We constructed this resolution after working with a number of groups who shared the identical frustration: their paperwork lived in Amazon S3, however getting textual content out of them on demand meant both writing customized scripts or ready on batch pipelines. This MCP server strategy sits in between, providing you with interactive entry with minimal setup. Interactive PDF textual content extraction from Amazon S3 provides you real-time solutions out of your paperwork with out batch pipelines or heavy infrastructure.

This MCP-based choice works nicely for text-based PDFs in improvement and proof of idea settings. For advanced doc processing like optical character recognition (OCR), type extraction, and format evaluation, Amazon Textract stays the advisable selection.

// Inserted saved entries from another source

-- ==== Sys2Proof/Machine/Bits.lean ====
section
/-! DEFINITION. Bit, byte and count helpers: little-endian bytes (R7), bit counts (R97), the CRCs of R250 and R359. -/

namespace Sys2Proof.Machine

/-- The number of a little-endian byte string (R7). -/
def leNat : List Byte → Nat
  | [] => 0
  | b :: bs => b.toNat + 256 * leNat bs

/-- The n lowest bytes of a number, lowest address first (R7). -/
def natLe : Nat → Nat → List Byte
  | 0, _ => []
  | n + 1, v => BitVec.ofNat 8 v :: natLe n (v / 256)

/-- Bits [hi:lo] of a number. -/
def bits (v hi lo : Nat) : Nat := v / 2 ^ lo % 2 ^ (hi + 1 - lo)

/-- Bit i of a number. -/
def bit (v i : Nat) : Bool := v / 2 ^ i % 2 == 1

/-- The signed value of the w low bits of a number. -/
def signed (w v : Nat) : Int :=
  let u := v % 2 ^ w
  if w ≠ 0 ∧ u ≥ 2 ^ (w - 1) then (u : Int) - (2 ^ w : Nat) else u

/-- The w low bits of an integer in two's complement. -/
def wrap (w : Nat) (v : Int) : Nat := (v % (2 ^ w : Nat)).toNat

/-- The number of ones among the w low bits. -/
def popcount (w v : Nat) : Nat := ((List.range w).filter (bit v)).length

/-- Leading zeros of a w-bit value, w when it is zero. -/
def clz (w v : Nat) : Nat := ((List.range w).find? fun i => bit v (w - 1 - i)).getD w

/-- Trailing zeros of a w-bit value, w when it is zero. -/
def ctz (w v : Nat) : Nat := ((List.range w).find? (bit v)).getD w

/-- A w-bit value with bit j moved to bit w - 1 - j. -/
def brev (w v : Nat) : Nat := (List.range w).foldl (fun acc i => if bit v i then acc + 2 ^ (w - 1 - i) else acc) 0

/-- The words of a number, low word first. -/
def words (n v : Nat) : List Word := (List.range n).map fun k => BitVec.ofNat 32 (v / 2 ^ (32 * k))

/-- The number of a list of words, low word first. -/
def ofWords : List Word → Nat
  | [] => 0
  | w :: ws => w.toNat + 2 ^ 32 * ofWords ws

/-- One byte into a CRC of w bits, most significant bit first (R250). -/
def crcByte (w poly : Nat) (c : Nat) (b : Byte) : Nat :=
  (List.range 8).foldl (fun c _ =>
    let t := c * 2
    if t ≥ 2 ^ w then (t - 2 ^ w) ^^^ poly else t) (c ^^^ (b.toNat * 2 ^ (w - 8)))

/-- The CRC-16 of R250. -/
def crc16 (bs : List Byte) : Nat := bs.foldl (crcByte 16 0x8BB7) 0

/-- The CRC-64 of R359. -/
def crc64 (bs : List Byte) : Nat := bs.foldl (crcByte 64 0x42F0E1EBA9EA3693) 0

/-- A keyed list with the entry of a key replaced, or added at the end. -/
def upsert {α : Type} (same : α → Bool) (a : α) : List α → List α
  | [] => [a]
  | x :: xs => if same x then a :: xs else x :: upsert same a xs

/-- The entry of a vector at a number, `d` outside it. -/
def vget {α : Type} {n : Nat} (v : Vector α n) (i : Nat) (d : α) : α := if h : i < n then v[i] else d

/-- A vector with the entry at a number replaced. -/
def vset {α : Type} {n : Nat} (v : Vector α n) (i : Nat) (a : α) : Vector α n := Vector.ofFn fun j => if j.val = i then a else v[j]

/-- A vector with the entry at a number changed by a function. -/
def vmod {α : Type} {n : Nat} (v : Vector α n) (i : Nat) (f : α → α) : Vector α n :=
  Vector.ofFn fun j => if j.val = i then f v[j] else v[j]

/-- The union of two lists of identifiers. -/
def unite (a b : List Nat) : List Nat := a ++ b.filter fun x => !a.contains x

end Sys2Proof.Machine
end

Who advantages from this strategy

This resolution matches a number of frequent roles. If these eventualities sound like your day-to-day, learn on.

Compliance and authorized groups: Throughout a time-sensitive overview, you could find a selected clause buried in a 200-page coverage doc or contract. Looking out manually takes too lengthy. With this resolution, you ask a query in pure language and get the related passage again in seconds.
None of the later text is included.